Which workloads are a poor fit for R1 in production?: Three categories. First, any workload requiring sub-500-millisecond response times — R1's chain-of-thought reasoning adds latency that self-hosted infrastructure cannot compress below that threshold at reasonable cost. Second, workloads requiring real-time tool use or live API calls within the reasoning loop, where R1's current architecture lags behind Claude 3.5 and GPT-4o. Third, any deployment in an organisation whose procurement policy explicitly extends country-of-origin sourcing restrictions to open-weight model files — until legal review resolves that classification question, the compliance risk outweighs the cost saving.
Does R1's open distribution change the competitive position of US AI labs?: Structurally, yes. The cost floor for frontier-class reasoning capability has been reset. US labs can no longer price agentic reasoning tasks at $40 to $80 per million output tokens without losing the cost-sensitive segment of the enterprise market. The response — smaller, more efficient model variants from Anthropic, OpenAI, and Google — confirms this. The more significant structural shift is in the build-versus-buy calculus: enterprises that would not have considered self-hosted AI two years ago are now running capability evaluations on open-weight models, and the compliance frameworks for doing so are maturing faster than most analysts anticipated.

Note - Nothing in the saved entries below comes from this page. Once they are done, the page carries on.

/-- The decoder gives back what the fields hold: its dispatch on the format's opcode, then its reading of each field. -/
theorem decode_of_layout {w : Word} {i : Instr} (h : Layout w i) : decode w = i := by
  have hop := bits_opcode_of_layout h
  unfold decode
  rw [hop]
  cases h <;>
    simp -index (disch := decide) only [opcode_decodeJump, opcode_decodeTrap, decodeOperate, regField, bits, bit,
      BitVec.getLsbD_append, BitVec.extractLsb'_append_eq_of_le, BitVec.extractLsb'_append_eq_of_add_le,
      BitVec.extractLsb'_eq_self, Reg.ofBits_toBits] <;>
    simp [Instr.opcode]

theorem wf_of_layout {w : Word} {i : Instr} (h : Layout w i) : i.WellFormed := by
  cases h with
  | jump _ base _ => exact wf_decodeJump base
  | trap _ v => exact wf_decodeTrap v
  | _ => rfl

/-- The canonical word has its instruction's format, with the assembler's values in the bits of R109. -/
theorem layout_encode {i : Instr} (h : i.WellFormed) : Layout (encode i) i := by
  cases i with
  | addReg dr sr1 sr2 => exact .addReg dr sr1 0 sr2
  | addImm dr sr1 imm5 => exact .addImm dr sr1 imm5
  | andReg dr sr1 sr2 => exact .andReg dr sr1 0 sr2
  | andImm dr sr1 imm5 => exact .andImm dr sr1 imm5
  | notReg dr sr => exact .notReg dr sr 0x3F
  | br n z p off9 => exact .br n z p off9
  | jmp base =>
    have hlayout := Layout.jump 0 base 0
    rw [decodeJump_of_ne (of_decide_eq_true h)] at hlayout
    exact hlayout
  | ret => exact .jump 0 .r7 0
  | jsr off11 => exact .jsr off11
  | jsrr base => exact .jsrr 0 base 0
  | ld dr off9 => exact .ld dr off9
  | ldi dr off9 => exact .ldi dr off9
  | ldr dr base off6 => exact .ldr dr base off6
  | lea dr off9 => exact .lea dr off9
  | st sr off9 => exact .st sr off9
  | sti sr off9 => exact .sti sr off9
  | str sr base off6 => exact .str sr base off6
  | rti => exact .rti 0
  | reserved => exact .reserved 0
  | trap v =>
    have hlayout := Layout.trap 0 v
    rw [decodeTrap_of_not_service ((Bool.not_eq_true' _).mp h)] at hlayout
    exact hlayout
  | getc => exact .trap 0 0x20
  | out => exact .trap 0 0x21
  | puts => exact .trap 0 0x22
  | inChar => exact .trap 0 0x23
  | putsp => exact .trap 0 0x24
  | halt => exact .trap 0 0x25

/-! ### Decoding and encoding -/

theorem decode_encode {i : Instr} (h : i.WellFormed) : decode (encode i) = i := decode_of_layout (layout_encode h)

theorem wf_decode (w : Word) : (decode w).WellFormed := wf_of_layout (layout_decode w)

theorem opcode_decode (w : Word) : (decode w).opcode = bits w 12 4 := (bits_opcode_of_layout (layout_decode w)).symm

theorem decode_encode_decode (w : Word) : decode (encode (decode w)) = decode w := decode_encode (wf_decode w)

/-- A canonical word stays as it is, that of an ill-formed `jmp .r7` or `trap` of a service's vector included: it is
the canonical word of RET or of the service. -/
theorem encode_decode_encode (i : Instr) : encode (decode (encode i)) = encode i := by
  cases i with
  | jmp base => rw [decode_of_layout (w := encode (.jmp base)) (.jump 0 base 0), encode_decodeJump]
  | trap v => rw [decode_of_layout (w := encode (.trap v)) (.trap 0 v), encode_decodeTrap]
  | _ => rw [decode_encode rfl]

/-- Settles O1: the canonical word has the instruction's format, which the decoder reads back. -/
theorem decodeOfEncodeIsTheInstruction : Obligations.DecodeOfEncodeIsTheInstruction := fun _ h => decode_encode h

/-- Settles O3: every word has the format of the instruction it decodes to. -/
theorem everyWordIsAnInstructionOfItsOpcode : Obligations.EveryWordIsAnInstructionOfItsOpcode :=
  fun w => ⟨wf_decode w, opcode_decode w⟩

/-! ### The bits of R109 -/

/-- The bits of R109 in an instruction's format, field by field. -/
def Instr.uncheckedBits : Instr → Word
  | .addReg _ _ _ | .andReg _ _ _ => 0#4 ++ 0#3 ++ 0#3 ++ 0#1 ++ BitVec.allOnes 2 ++ 0#3
  | .notReg _ _ => 0#4 ++ 0#3 ++ 0#3 ++ BitVec.allOnes 6
  | .jmp _ | .ret => 0#4 ++ BitVec.allOnes 3 ++ 0#3 ++ BitVec.allOnes 6
  | .jsrr _ => 0#4 ++ 0#1 ++ BitVec.allOnes 2 ++ 0#3 ++ BitVec.allOnes 6
  | .rti | .reserved => 0#4 ++ BitVec.allOnes 12
  | .trap _ | .getc | .out | .puts | .inChar | .putsp | .halt => 0#4 ++ BitVec.allOnes 4 ++ 0#8
  | .addImm _ _ _ | .andImm _ _ _ | .br _ _ _ _ | .jsr _ | .ld _ _ | .ldi _ _ | .ldr _ _ _ | .lea _ _ | .st _ _
  | .sti _ _ | .str _ _ _ => 0#16

theorem uncheckedBits_decodeJump (base : Reg) :
    (decodeJump base).uncheckedBits = 0#4 ++ BitVec.allOnes 3 ++ 0#3 ++ BitVec.allOnes 6 :=
  apply_decodeJump Instr.uncheckedBits rfl base

theorem uncheckedBits_decodeTrap (v : BitVec 8) :
    (decodeTrap v).uncheckedBits = 0#4 ++ BitVec.allOnes 4 ++ 0#8 :=
  apply_decodeTrap Instr.uncheckedBits rfl rfl rfl rfl rfl rfl v

/-- The mask of a word is that of its format. -/
theorem ignoredBits_of_layout {w : Word} {i : Instr} (h : Layout w i) : ignoredBits w = i.uncheckedBits := by
  have hop := bits_opcode_of_layout h
  unfold ignoredBits
  rw [hop]
  cases h <;>
    simp -index only [uncheckedBits_decodeJump, uncheckedBits_decodeTrap, opcode_decodeJump, opcode_decodeTrap, bit,
      BitVec.getLsbD_append] <;>
    simp [Instr.opcode, Instr.uncheckedBits]

theorem ignoredBits_eq_uncheckedBits (w : Word) : ignoredBits w = (decode w).uncheckedBits :=
  ignoredBits_of_layout (layout_decode w)

/-- A word with zeros in the bits the engine does not check. -/
def checkedBits (w : Word) : Word := w &&& ~~~ignoredBits w

theorem and_not_append {m n : Nat} (x a : BitVec m) (y b : BitVec n) :
    (x ++ y) &&& ~~~(a ++ b) = (x &&& ~~~a) ++ (y &&& ~~~b) := by
  rw [BitVec.not_append, BitVec.and_append]

theorem and_not_zero {n : Nat} (x : BitVec n) : x &&& ~~~0#n = x := by simp

theorem and_not_allOnes {n : Nat} (x : BitVec n) : x &&& ~~~BitVec.allOnes n = 0#n := by simp

/-- The canonical word, field by field: the fields of the format's mask cleared, in NOT then set, the others kept. -/
theorem encode_of_layout {w : Word} {i : Instr} (h : Layout w i) : encode i = checkedBits w ||| canonicalBits w := by
  rw [checkedBits, canonicalBits, ignoredBits_of_layout h, bits_opcode_of_layout h]
  cases h
  case jump u base u' =>
    rw [uncheckedBits_decodeJump, opcode_decodeJump, encode_decodeJump, if_neg (by decide)]
    simp -index only [and_not_append, and_not_zero, and_not_allOnes, BitVec.or_zero, encode]
  case trap u v =>
    rw [uncheckedBits_decodeTrap, opcode_decodeTrap, encode_decodeTrap, if_neg (by decide)]
    simp -index only [and_not_append, and_not_zero, and_not_allOnes, BitVec.or_zero, encode]
  case notReg dr sr u =>
    have hones : 0x3F#16 = 0#4 ++ 0#3 ++ 0#3 ++ 0x3F#6 := rfl
    rw [Instr.opcode, if_pos rfl, hones]
    simp -index only [Instr.uncheckedBits, and_not_append, and_not_zero, and_not_allOnes, BitVec.or_append,
      BitVec.or_zero, BitVec.zero_or, encode]
  all_goals
    rw [Instr.opcode, if_neg (by decide)]
    simp -index only [Instr.uncheckedBits, and_not_append, and_not_zero, and_not_allOnes, BitVec.or_zero, encode]

theorem encode_decode (w : Word) : encode (decode w) = checkedBits w ||| canonicalBits w :=
  encode_of_layout (layout_decode w)

/-- The assembler's values are in bits that the engine does not check. -/
theorem canonicalBits_and_not_ignoredBits (w : Word) : canonicalBits w &&& ~~~ignoredBits w = 0#16 := by
  by_cases hop : bits w 12 4 = 0x9#4
  · simp [canonicalBits, ignoredBits, hop]
  · rw [canonicalBits, if_neg hop, BitVec.zero_and]

/-- The checked bits of a word are those of its canonical word, so they depend on its decoding alone. -/
theorem checkedBits_eq (w : Word) : checkedBits w = encode (decode w) &&& ~~~(decode w).uncheckedBits := by
  rw [encode_decode, ← ignoredBits_eq_uncheckedBits, BitVec.and_or_distrib_right, canonicalBits_and_not_ignoredBits,
    BitVec.or_zero, checkedBits, BitVec.and_assoc, BitVec.and_self]

theorem bits_opcode_checkedBits (w : Word) : bits (checkedBits w) 12 4 = bits w 12 4 := by
  have hnone : (~~~ignoredBits w).extractLsb' 12 4 = BitVec.allOnes 4 := by
    simp only [ignoredBits]
    split_ifs <;> rfl
  rw [bits, checkedBits, BitVec.extractLsb'_and, hnone, BitVec.and_allOnes, bits]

DeepSeek did not ship an agent platform. It shipped a cost signal — and cost signals reshape markets more reliably than capability claims do. The enterprises that moved first on R1 were not chasing novelty; they were responding to arithmetic. A 91 per cent reduction in cost per completed agentic task changes the business case for every workload that was previously too expensive to automate at scale. The agent layer that gets built on that arithmetic will look different from the one that existed in December 2024: more self-hosted, more distributed, and considerably less dependent on the pricing discretion of a handful of San Francisco laboratories.

The open question is not whether the cost reset is real. It is. The open question is whether the compliance and geopolitical risk around Chinese-origin open weights resolves quickly enough for the reset to compound, or whether regulatory action in H2 2025 creates a bifurcated market — with US enterprises on domestically trained open weights and international buyers on DeepSeek derivatives. Either outcome accelerates the same underlying dynamic: the model is no longer the scarce resource. Distribution, compliance posture, and the orchestration logic built on top of cheap inference — those are what enterprise AI buyers will be competing on through 2026.